The CJEU will decide Like Company v. Google Ireland, which could be the most relevant case on the application of the TDM exception to the AI life cycle. The case, originally filed in the Budapest District Court and later referred to the CJEU, was brought by the Like Company, a Hungarian press publisher with several online news portals that claimed Google infringed its copyright when its Gemini AI assistant reproduced and summarized the contents of its websites.
The plaintiff claimed that some of the summaries were either identical or almost identical to the original news content on its website. The Budapest court raised several questions to the CJEU, including whether Gemini’s outputs infringe the copyright holder’s rights of communication to the public and reproduction, and whether the TDM exception for non-scientific purposes applies to reproductions made during the model-training stage.

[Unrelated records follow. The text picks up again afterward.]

-- ==== Sys2Proof/Machine/Sections.lean ====
section
/-! DEFINITION. The Deck Section Controller (spec/08): MOVE, CANCEL_MOVE, CLEAR_FAULT,
SECTION_INPUT_CHANGE and MOVE_TIMER_EXPIRY. -/

namespace Sys2Proof.Machine

/-! What replies carry -/

/-- State, position and target, as a reply to CANCEL_MOVE carries them (R143). -/
def encSectBrief (c : Sect) : List Byte :=
  u8 (sectStateCode c.state) ++ u8 (positionCode c.position) ++ u8 (positionCode c.target)

/-- State, position, target and fault-held flag, as a reply to MOVE carries them (R140). -/
def encSect (c : Sect) : List Byte := encSectBrief c ++ u8 (flagCode c.faultHeld)

/-- What `f` gives of section `n` as it stands in `s`. -/
def State.ofSection (s : State) (n : Nat) (f : Sect → List Byte) : List Byte :=
  match s.sections.get n with
  | some c => f c
  | none => []

/-! The lanes of a section -/

/-- The lanes ON section `n`, ascending. -/
def State.lanesOn (s : State) (n : Nat) : List (Nat × Lane) := s.lanes.filter fun p => p.2.isOn n

/-- The lanes BENEATH section `n`, ascending. -/
def State.lanesBeneath (s : State) (n : Nat) : List (Nat × Lane) := s.lanes.filter fun p => p.2.isBeneath n

/-- The first lane ON section `n` that holds an entry or carries a LOAD check record, with its number of
units (R140, check 8). -/
def State.loadedLane (s : State) (n : Nat) : Option (Nat × Nat) :=
  ((s.lanesOn n).find? fun p => !p.2.units.isEmpty).map fun p => (p.1, p.2.units.length)

/-- A unit beneath a section, with where it stands. -/
structure Standing where
  height : Nat
  lane : Nat
  booking : Booking
  deriving DecidableEq, Repr

/-- The units beneath section `n`, lowest lane first, each lane from its closed end (R140, check 9). -/
def State.unitsBeneath (s : State) (n : Nat) : List Standing :=
  (s.lanesBeneath n).flatMap fun p =>
    p.2.units.map fun u => { height := u.2.height, lane := p.1, booking := u.1 }

/-- The tallest of some units, the first where several are equally tall (R140, check 9). -/
def tallest (us : List Standing) : Option Standing :=
  us.foldl (fun best u => match best with
    | none => some u
    | some b => if b.height < u.height then some u else some b) none

/-! MOVE -/

/-- What a refusal of checks 1 to 3 carries of the fitted section that the first payload byte names; an
empty payload and a number without a fitted section carry nothing (R140, R143,
notes/assumptions/31.md). -/
def State.namedSection (s : State) (p : List Byte) (f : Sect → List Byte) : List Byte :=
  (s.fittedSection (natOf (field p 0 1))).toList.flatMap f

/-- The checks MOVE, CANCEL_MOVE and CLEAR_FAULT share (R140, checks 1 to 4): authority, mode, the
fields, a fitted section. `shown` is what a reply carries of the section. -/
def sectionRequest (st : Station) (p : List Byte) (s : State) (len : Nat) (otherFieldsOk : Bool)
    (shown : Sect → List Byte) (k : Nat → Sect → Taken) : Taken :=
  let n := natOf (field p 0 1)
  if st ≠ .loading then refuse s .authority (s.namedSection p shown)
  else if s.mode = .profile then refuse s .mode (s.namedSection p shown)
  else if p.length ≠ len then refuseAt s 0 0 (s.namedSection p shown)
  else if !sectionNumberOk n then refuseAt s 1
  else if !otherFieldsOk then refuseAt s 2 0 (s.namedSection p shown)
  else match s.fittedSection n with
    | none => refuse s .unknown
    | some c => k n c

/-- A MOVE that passes its checks (R141): it waits for the lanes with a pending movement, or starts. -/
def startMove (s : State) (n : Nat) (target : Position) : Taken :=
  let waits := s.pendingLanes n
  if waits.isEmpty then
    let t := s.onSection n (Sect.toMoving (some target))
    { state := t, reply := .ack (t.ofSection n encSect),
      tail := t.sectionNotice n .atPosition .move }
  else
    let t := s.onSection n fun c => { c with state := .movePending, target := some target }
    { state := t, reply := .ack (t.ofSection n encSect ++ encNums waits),
      tail := t.sectionNotice n .atPosition .move }

/-- MOVE of a fitted section from check 5 on (R140). -/
def moveSection (target : Position) (s : State) (n : Nat) (c : Sect) : Taken :=
  if c.holds ∧ c.position = some target then acknowledge s (encSect c)
  else match c.state with
  | .movePending => refuse s .busy (encSect c)
  | .moving => refuse s .busy (encSect c)
  | .fault => refuse s .sectionFault (encSect c)
  | .atPosition =>
    match s.loadedLane n with
    | some x => refuse s .loaded (u8 x.1 ++ u8 x.2 ++ encSect c)
    | none =>
      match tallest (s.unitsBeneath n) with
      | none => startMove s n target
      | some u =>
        if c.clearances.beneath target < u.height then
          refuse s .clearance
            (u16 (c.clearances.beneath target) ++ u16 u.height ++ u8 u.lane ++ encBooking u.booking ++
              encSect c)
        else startMove s n target

/-- MOVE section, position (R140, R141). -/
def handleMove (st : Station) (p : List Byte) (s : State) : Taken :=
  let target := positionOf (natOf (field p 1 1))
  sectionRequest st p s 2 target.isSome encSect (moveSection (target.getD .raised) s)

/-- MOVE. -/
def execMove (st : Station) (s : State) : Result := s.takeKind st 0x13 handleMove

/-! CANCEL_MOVE -/

/-- CANCEL_MOVE of a fitted section (R143). -/
def cancelSection (s : State) (n : Nat) (c : Sect) : Taken :=
  match c.state with
  | .movePending =>
    if c.faultHeld then refuse s .sectionFault (encSectBrief c)
    else
      let t := s.onSection n fun q => { q with state := .atPosition, target := none }
      { state := t, reply := .ack (t.ofSection n encSectBrief),
        tail := t.sectionNotice n .movePending .cancel, trigger := true }
  | .atPosition => refuse s .noMovement (encSectBrief c)
  | .moving => refuse s .noMovement (encSectBrief c)
  | .fault => refuse s .noMovement (encSectBrief c)

/-- CANCEL_MOVE (R143). -/
def handleCancelMove (st : Station) (p : List Byte) (s : State) : Taken :=
  sectionRequest st p s 1 true encSectBrief (cancelSection s)

/-- CANCEL_MOVE. -/
def execCancelMove (st : Station) (s : State) : Result := s.takeKind st 0x14 handleCancelMove

/-! CLEAR_FAULT -/

/-- The height of a lane's tallest entry, 0 where it has none. -/
def Lane.tallestEntry (l : Lane) : Nat := l.entries.foldl (fun h e => max h e.unit.height) 0

/-- The lanes whose tallest entry exceeds the clearance at position `p`, with the height: the lanes ON the
section, then those BENEATH it, as R147 names them. That each of the two runs in ascending lane number is
the model's choice (notes/assumptions/10.md). -/
def State.overHeight (s : State) (n : Nat) (c : Sect) (p : Position) : List (Nat × Nat) :=
  ((s.lanesOn n ++ s.lanesBeneath n).filter fun q =>
    decide (q.2.clearanceAt c.clearances n p < q.2.tallestEntry)).map fun q => (q.1, q.2.tallestEntry)

/-- A section in FAULT comes to hold the position its inputs show (R147). R147 does not say beside what the
ACK carries the list of over-height lanes; that it carries the list alone is the model's choice
(notes/assumptions/10.md). -/
def clearAt (s : State) (n : Nat) (c : Sect) (p : Position) : Taken :=
  let tall := s.overHeight n c p
  let t := (s.settleAt n p).onSection n fun q => { q with cause := none }
  { state := t,
    reply := .ack (encList (fun q => u8 q.1 ++ u16 q.2) tall),
    tail := t.sectionNotice n .fault .clearFault }

/-- CLEAR_FAULT of a section in FAULT: the inputs are read (R147). -/
def readFault (s : State) (n : Nat) (c : Sect) : Taken :=
  match shownPosition (s.sectionInputs n) with
  | none => refuse s .noPosition (u8 (inputCount (s.sectionInputs n)))
  | some p =>
    match s.loadedLane n with
    | some x => if p = .raised then refuse s .loaded (u8 x.1 ++ u8 x.2) else clearAt s n c p
    | none => clearAt s n c p

/-- CLEAR_FAULT of a fitted section (R147). -/
def clearSection (s : State) (n : Nat) (c : Sect) : Taken :=
  match c.state with
  | .fault => readFault s n c
  | .moving => refuse s .busy
  | .movePending => if c.faultHeld then refuse s .busy else acknowledge s []
  | .atPosition => acknowledge s []

/-- CLEAR_FAULT (R147). -/
def handleClearFault (st : Station) (p : List Byte) (s : State) : Taken :=
  sectionRequest st p s 1 true (fun _ => []) (clearSection s)

/-- CLEAR_FAULT. -/
def execClearFault (st : Station) (s : State) : Result := s.takeKind st 0x15 handleClearFault

/-! Inputs -/

/-- Keeps the levels of a section's inputs; three deasserted inputs are not listed. -/
def State.setInputs (s : State) (n : Nat) (levels : Inputs) : State :=
  { s with
    inputs := if inputCount levels = 0 then s.inputs.erase n else s.inputs.set n levels }

/-- A change of inputs in MOVING (R144, R146). -/
def State.inputsMoving (s : State) (n : Nat) (c : Sect) : State × List Notice :=
  let i := s.sectionInputs n
  match shownPosition i with
  | none =>
    if inputCount i = 0 then (s, [])
    else
      let t := s.onSection n (Sect.toFault .multipleInputs)
      (t, t.sectionNotice n .moving (.fault .multipleInputs))
  | some p =>
    if c.target = some p then
      let t := s.settleAt n p
      (t, t.sectionNotice n .moving .arrival)
    else if c.origin = some p then (s, [])
    else
      let t := s.onSection n (Sect.toFault .wrongInput)
      (t, t.sectionNotice n .moving (.fault .wrongInput))

/-- A change of inputs in AT_POSITION or MOVE_PENDING (R145). -/
def State.inputsHeld (s : State) (n : Nat) (c : Sect) : State × List Notice :=
  if s.inputsAgree n c then (s, [])
  else
    let cause := sensorCause (s.sectionInputs n)
    let t := s.sensorFault n cause
    (t, t.sectionNotice n c.state (.fault cause))

/-- A change of a fitted section's inputs, as its state requires (R138). -/
def State.inputsTaken (s : State) (n : Nat) (c : Sect) : State × List Notice :=
  match c.state with
  | .moving => s.inputsMoving n c
  | .atPosition => s.inputsHeld n c
  | .movePending => s.inputsHeld n c
  | .fault => (s, [])

/-- SECTION_INPUT_CHANGE (R138): the pins take the levels; while the controller watches them, a fitted
section takes the change. -/
def execSectionInputChange (sect : Nat) (levels : Inputs) (s : State) : Result :=
  let t := s.setInputs sect levels
  if !sectionNumberOk sect then .fault (.noSuchTerminal sect)
  else if s.working ∧ s.planMode ∧ s.sectionInputs sect ≠ levels then
    match s.fittedSection sect with
    | some c =>
      let u := t.inputsTaken sect c
      u.1.event s [] u.2
    | none => .next t
  else .next t

/-! The move timer -/

/-- MOVE_TIMER_EXPIRY (R144): the timer of a MOVING section has reached 0. -/
def execMoveTimerExpiry (sect : Nat) (s : State) : Result :=
  match s.fittedSection sect with
  | none => .next s
  | some c =>
    if s.working ∧ c.state = .moving ∧ c.timer = 0 then
      let t := s.onSection sect (Sect.toFault .timeout)
      t.event s [] (t.sectionNotice sect .moving (.fault .timeout))
    else .next s

end Sys2Proof.Machine
end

In Germany, GEMA v. Suno AI is before the Munich Regional Court. GEMA is suing the AI audio company based on the processing of recordings by artists it represents. The plaintiff argues that Suno’s audio outputs reproduce harmonies, melodies and rhythms that are similar to songs in GEMA’s repertoire and alleges the AI audio company has trained its AI model for commercial purposes using copyrighted works without authorization.
In France, SNE v. Meta is before the Paris Judicial Court. The National Union of Publishers, or SNE, and other authors associations are suing Meta based on the inclusion of protected works on datasets used for training its model with a for-profit goal resulting in what they consider copyright infringement and economic free riding.
These three cases are particularly relevant because the defendants are for-profit entities that may help clarify applicability of the TDM exception outside the research context and help resolve the debate of what should be the appropriate opt-out language for the rightsholder or authorized individual.
Furthermore, the GEMA v. OpenAI decision imposes new responsibilities on developers to ensure their AI systems do not memorize protected works. These new obligations reinforce the need for accountability by developers and may prompt additional discussion about the scope and number of appropriate measures needed to protect the rights of rightsholders when relying on the TDM exceptions — particularly if the decision is upheld and future cases follow a similar approach.
Conclusion
Issues related to the EU TDM exceptions occur at different stages of the AI life cycle, although its applicability and coverage are more likely to be assessed in latter stages of the cycle. While some questions remain unanswered, these few judicial decisions have the potential to serve as general principles on how the exceptions should be applied at each stage of AI development in the EU. Moreover, the implementation of new transparency requirements will clarify how AI models gather and use AI-copyrighted materials, which could empower rightsholders to protect their legal interests.
David Botero is a Westin Fellow at the IAPP.